- **What the task asks**
Find every line in the data that contains the word "units". Return each of those lines.

- **Task data**
-- ==== Sys2Proof/Machine/Fabric.lean ====
section
/-! DEFINITION. Packets of the wall as they arrive (23_wall_fabric R407-R416), flags with counts (11_ordering R269,
R270), and the snapshot's hold and log of arriving writes (21_snapshot R390-R392). -/

namespace Sys2Proof.Machine

open Sys2Proof

/-! ## Holding and performing -/

/-- Whether a packet's step is greater than the snapshot's (R392). -/
def State.stepGreater (s : State) (k : Packet) : Bool :=
  let d := (k.step + 2 ^ 16 - (s.pkg k.dst).snap.step % 2 ^ 16) % 2 ^ 16
  decide (1 ≤ d) && decide (d < 2 ^ 15)

/-- The part of a packet's bytes in each line it touches. -/
def Packet.parts (k : Packet) : List Packet :=
  let n := max 1 k.payload.length
  (List.range (lineOf (k.addr + n - 1) + 1 - lineOf k.addr)).map fun i =>
    let lo := max k.addr (128 * (lineOf k.addr + i))
    { k with addr := lo, payload := (k.payload.drop (lo - k.addr)).take (128 - lo % 128),
             mask := (k.mask.drop (lo - k.addr)).take (128 - lo % 128) }

/-- A line of a packet of the cut performed where the line is already saved is logged (R391, R392). -/
def State.logLine (s : State) (k : Packet) : State :=
  let sn := (s.pkg k.dst).snap
  match mapIndex sn.ranges k.addr with
  | none => s
  | some i =>
    if sn.state ≠ .draining ∨ s.stepGreater k ∨ (s.ownByte (sn.mapBase + i)).toNat ≠ sn.pgen then s
    else if s.poisoned (sn.mapBase + i) then s.snapFail k.dst 4
    else if sn.logLen < 160 * (sn.logRecs + 1) then s.snapFail k.dst 2
    else
      let l := 128 * lineOf k.addr
      let at' (j : Nat) : Option Byte := if k.addr % 128 ≤ j then (k.bytes[j - k.addr % 128]?).getD none else none
      let bs := (List.range 128).map at'
      let rec' := recordBytes l 2 (bs.map Option.isSome) (bs.map fun b => b.getD 0#8)
      (s.engineWrite (sn.log + 160 * sn.logRecs) rec').modPkg k.dst fun x =>
        { x with snap := { x.snap with
          logRecs := sn.logRecs + 1
          drainPoison := if k.poi && !x.snap.drainPoison.contains i then x.snap.drainPoison ++ [i] else x.snap.drainPoison } }
def State.logWrite (s : State) (k : Packet) : State := k.parts.foldl (fun s p => s.logLine p) s

/-- The mark of a packet's write (R390): one whose step is not greater than S is never protected. -/
def State.packetMark (s : State) (k : Packet) : Option Nat := if s.stepGreater k then k.markOf else none

/-- The bytes of a copy chunk or joint written at their home, line by line, poison with them (R345). -/
def State.performChunk (s : State) (k : Packet) : State :=
  k.parts.foldl (fun s p =>
    (s.homeWriteKey p.addr p.bytes (s.packetMark p) p.key).wholePart p.addr
      (if p.type = 0x0F ∧ p.mask.all id then p.payload.length else 0) p.poi) s
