/-! ## Checks (R203) -/

/-- Reason 2: a code no table lists, or an unused word or bit set. -/
def copyCodes (op f ws : Nat) (d : Vector Word 8) : Bool :=
  let z (i : Nat) (h : i < 8 := by omega) : Bool := decide (d[i] = 0#32)
  if op = opCpy then
    decide (dFmt d = 0) && decide (dLay d = 0) && decide (dScl d = 0) && (!fSSP f || z 1) && (!fDSP f || z 3)
  else if op = opCpyt ∨ op = opCpyq then
    decide (dFmt d ≤ 7) && decide (dLay d ≤ 1) && decide (dScl d = if dFmt d = 1 ∨ dFmt d = 2 then 1 else 0) &&
      (decide (dLay d = 1) || !(decide (dFmt d = 1 ∨ dFmt d = 2))) &&
      (if op = opCpyt then z 3 else decide (bitsOf d[3].toNat 31 4 = 0))
  else if op = opCpyw then
    decide (0x20 ≤ dFmt d) && decide (dFmt d ≤ 0x24) && decide (dLay d = 0) &&
      decide (dScl d = if 0x23 ≤ dFmt d then 1 else 0) && z 2 && z 3 && decide (fSlot f < ws)
  else if op = opCpyo then
    (decide (dFmt d = 0) || (decide (0x10 ≤ dFmt d) && decide (dFmt d ≤ 0x14))) &&
      (decide (dLay d = 0) || decide (dLay d = 2)) && decide (dScl d = 0) && z 1
  else if op = opCpyr then
    decide (dFmt d = 0) && decide (dLay d = 0) && decide (dScl d = 0) && z 3 && decide (bitsOf d[2].toNat 31 21 = 0)
  else decide (dFmt d ≤ 63) && decide (dLay d = 0) && decide (dScl d = 0) && z 3

/-- Whether a scratchpad range, own or through the window, lies in its team's scratchpad. -/
def State.rangeOk (s : State) (h : Nat) (t : Team) (o n : Nat) (window : Bool) : Bool :=
  if 2 ^ 32 ≤ o then false
  else if o < 2 ^ 31 then decide (o + n ≤ t.spSize)
  else window && (match s.spTarget h t o 0 with
    | .inl (h', o', _, _) => (match s.team? h' with | some t' => decide (o' + n ≤ t'.spSize) | none => false)
    | .inr _ => false)

/-- The team of the issuing team's gang on core n of the quad. -/
def State.gangOn (s : State) (t : Team) (n : Nat) : Option (Nat × Team) :=
  List.find? (fun (kt : Nat × Team) => decide (kt.2.core = t.core / 4 * 4 + n) && decide (kt.2.gangHead = t.gangHead) &&
    (decide (kt.2.residency = Residency.resident) || decide (kt.2.residency = Residency.saving))) s.teams

/-- Reason 4 of each copy. -/
def State.rangesOk (s : State) (h : Nat) (t : Team) (op f : Nat) (d : Vector Word 8) : Bool :=
  (!srcSp op f || s.rangeOk h t (dSrc d) (srcExtent op d) (decide (op = opCpy))) &&
  (if op = opCpyq then
    (let mask := bitsOf d[3].toNat 3 0
     decide (mask ≠ 0) && !d[2].getLsbD 31 && decide (2 ≤ t.gang.length) &&
      (List.range 4).all fun n => !mask.testBit n || (match s.gangOn t n with
        | some (_, t') => decide (d[2].toNat + dstExtent op d ≤ t'.spSize)
        | none => false))
   else !dstSp op f || s.rangeOk h t (dDst d) (dstExtent op d) (decide (op = opCpy)))

/-- The first failing check of R203, as its reason. R203 names R206 and R209 alone at reason 3; a CPYO that breaks a CTILE limit
of R212 gets it too (DESIGN CHOICE, log 40). -/
def State.copyReason (s : State) (h : Nat) (t : Team) (op f : Nat) (d : Vector Word 8) : Option Nat :=
  let dstAddr := if op = opCpyw ∨ op = opCpyr then 0 else if op = opCpyq then d[2].toNat else dDst d
  if dRows d = 0 ∨ dRb d = 0 ∨ dRb d % 16 ≠ 0 ∨ dSrc d % 16 ≠ 0 ∨ dstAddr % 16 ≠ 0 then some 1
  else if !copyCodes op f t.ws d then some 2
  else if ((op = opCpyt ∨ op = opCpyq) ∧ dLay d = 1 ∧ (64 < dRows d ∨ rowOut op d % 128 ≠ 0 ∨ dstAddr % 128 ≠ 0)) ∨
      (op = opCpyo ∧ dLay d = 2 ∧ (64 < dRows d ∨ dRb d % 128 ≠ 0)) then some 3
  else if !s.rangesOk h t op f d then some 4
  else if op = opCpyr ∧ (dRb d ≠ 128 ∨ 32 < bitsOf d[2].toNat 20 16 + dRows d) then some 5
  else if op = opCpyw ∧ 128 < wLines d then some 6
  else if fTE f ∧ ((if dGen d then dTgt d % 16 ≠ 0 else dTgt d % 4 ≠ 0) ∨ t.spSize < dTgt d + (if dGen d then 16 else 4)) then some 7
  else if fCE f ∧ t.launch.ncnt ≤ dSlot d then some 8
  else none

/-! ## Layout and conversion -/

/-- Named courses of a CPYR, ascending (R211). -/
def rCids (d : Vector Word 8) : List Nat := (List.range 16).filter fun c => d[2].getLsbD c

/-- What a destination byte takes (R205-R207, R212): row and byte of the expanded row, or a byte of the scale area by
its source address. -/
inductive DstByte where
  | data (row e : Nat)
  | scale (src : Nat)
  deriving DecidableEq, Repr

/-- The destination byte at distance x from DST. Where CPYO's rows overlap, a byte is its highest row's (DESIGN CHOICE, log
105: R212 does not say which row's). -/
def dstAt (op : Nat) (d : Vector Word 8) (x : Nat) : Option DstByte :=
  let len := rowOut op d
  if op = opCpyo then
    let i := if dStride d = 0 then dRows d - 1 else min (dRows d - 1) (x / dStride d)
    if x - i * dStride d < len then some (.data i (x - i * dStride d)) else none
  else if dLay d = 1 then
    let c := tileChunks op d
    if x < 8192 * c then
      let i := x / 128 % 64
      let u := (x % 128 / 16) ^^^ (i % 8)
      if i < dRows d then some (.data i (x / 8192 * 128 + u * 16 + x % 16)) else none
    else if dScl d = 1 then
      let y := x - 8192 * c
      let i := y / (32 * c)
      let j := y % (32 * c)
      if i < dRows d ∧ j < dRb d / 4 then some (.scale (dSrc d + dRows d * dStride d + i * (dRb d / 4) + j)) else none
    else none
  else if x < dRows d * len then some (.data (x / len) (x % len))
  else none

/-- Address of the byte b of source row i (R202, R212). -/
def srcByteAt (op : Nat) (d : Vector Word 8) (i b : Nat) : Nat :=
  if op = opCpyo then
    dSrc d + i * dRb d + (if dLay d = 2 then b / 128 * 128 + (((b % 128 / 16) ^^^ (i % 8)) * 16) + b % 16 else b)
  else dSrc d + i * dStride d + b

/-- Source addresses of a destination byte. -/
def srcNeeds (op : Nat) (d : Vector Word 8) (x : Nat) : List Nat :=
  match dstAt op d x with
  | none => []
  | some (.scale a) => [a]
  | some (.data i e) =>
    let (ss, ds) := elemBytes op (dFmt d)
    (List.range ss).map fun j => srcByteAt op d i (e / ds * ss + j)

/-- An element brought in (R206): exact; NaN canonical. -/
def expandElem (fmt x : Nat) : Nat :=
  match fmt with
  | 0x03 => (convertTo .bf16 .rne false false (Fmt.e4m3.decode x)).bits
  | 0x04 => (convertTo .bf16 .rne false false (Fmt.e5m2.decode x)).bits
  | 0x05 => (convertTo .f32 .rne false false (Fmt.h16.decode x)).bits
  | 0x06 => (convertTo .f32 .rne false false (Fmt.bf16.decode x)).bits
  | 0x07 => (convertTo .bf16 .rne false false (FVal.ofInt (signedOf 8 x))).bits
  | _ => x

/-- The SR state of group g of a CPYO (R74, R212). -/
def srAfter : Nat → Nat → Nat
  | 0, x => x
  | n + 1, x => srAfter n (srStep x)

/-- An element sent out (R212): n is its place among the copy's output elements. -/
def outElem (fmt rm : Nat) (sat : Bool) (seed n x : Nat) : Nat :=
  let m := RMode.ofCodeSr rm (srWord (srAfter (n / 32 + 1) seed) (n % 32))
  let v := Fmt.f32.decode x
  match fmt with
  | 0x10 => (convertTo .bf16 m false sat v).bits
  | 0x11 => (convertTo .h16 m false sat v).bits
  | 0x12 => (convertTo .e4m3 m false sat v).bits
  | 0x13 => (convertTo .e5m2 m false sat v).bits
  | 0x14 => fitInt sat true 8 (signedOf 32 x)
  | _ => x

/-- The value of a destination byte from its source bytes. -/
def Copy.dstByte (c : Copy) (x : Nat) (src : List Byte) : Byte :=
  match dstAt c.op c.desc x with
  | some (.data i e) =>
    let (ss, ds) := elemBytes c.op (dFmt c.desc)
    let v := ofBytes src
    let w := if c.op = opCpyo then outElem (dFmt c.desc) c.rm c.sat c.seed.toNat (i * (dRb c.desc / ss) + e / ds) v
      else expandElem (dFmt c.desc) v
    BitVec.ofNat 8 (w >>> (8 * (e % ds)))
  | _ => (src[0]?).getD 0#8

/-- DST as the space of the copy's chunks: an address, or an offset in the team's scratchpad. -/
def Copy.base (c : Copy) : Nat := if c.op = opCpyq then c.desc[2].toNat else dDst c.desc

/-- Bytes of the chunk at a (R216): for each of its 32 bytes the distance from DST, when the copy writes it. -/
def Copy.chunk (c : Copy) (a : Nat) : List (Option Nat) :=
  (List.range 32).map fun i =>
    if a + i < c.base then none
    else match dstAt c.op c.desc (a + i - c.base) with
      | some _ => some (a + i - c.base)
      | none => none

/-- The aligned 32-byte chunks a copy writes. -/
def Copy.chunks (c : Copy) : List Nat :=
  let lo := c.base / 32
  let hi := (c.base + dstExtent c.op c.desc + 31) / 32
  ((List.range (hi - lo)).map fun i => 32 * (lo + i)).filter fun a => (c.chunk a).any Option.isSome

/-- The units a copy's progress counts: chunks (for CPYQ by core, core number at bit 40), 32-byte pieces of a CPYW's
stream, rows of a CPYR. -/
def Copy.units (c : Copy) : List Nat :=
  if c.op = opCpyw then List.range ((wData c.desc + wScales c.desc + 31) / 32)
  else if c.op = opCpyr then List.range ((rCids c.desc).length * dRows c.desc)
  else if c.op = opCpyq then
    (List.range 4).flatMap fun n => if c.desc[3].getLsbD n then c.chunks.map (· + n * 2 ^ 40) else []
  else if c.op = opCpyx then []
  else c.chunks

/-- The byte count of a copy (R202, R210, R211). -/
def Copy.count (c : Copy) : Nat :=
  if c.op = opCpyr then (rCids c.desc).length * dRows c.desc * 128 else dRows c.desc * dRb c.desc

- **Your solution**
/-- The units a copy's progress counts: chunks (for CPYQ by core, core number at bit 40), 32-byte pieces of a CPYW's
def Copy.units (c : Copy) : List Nat :=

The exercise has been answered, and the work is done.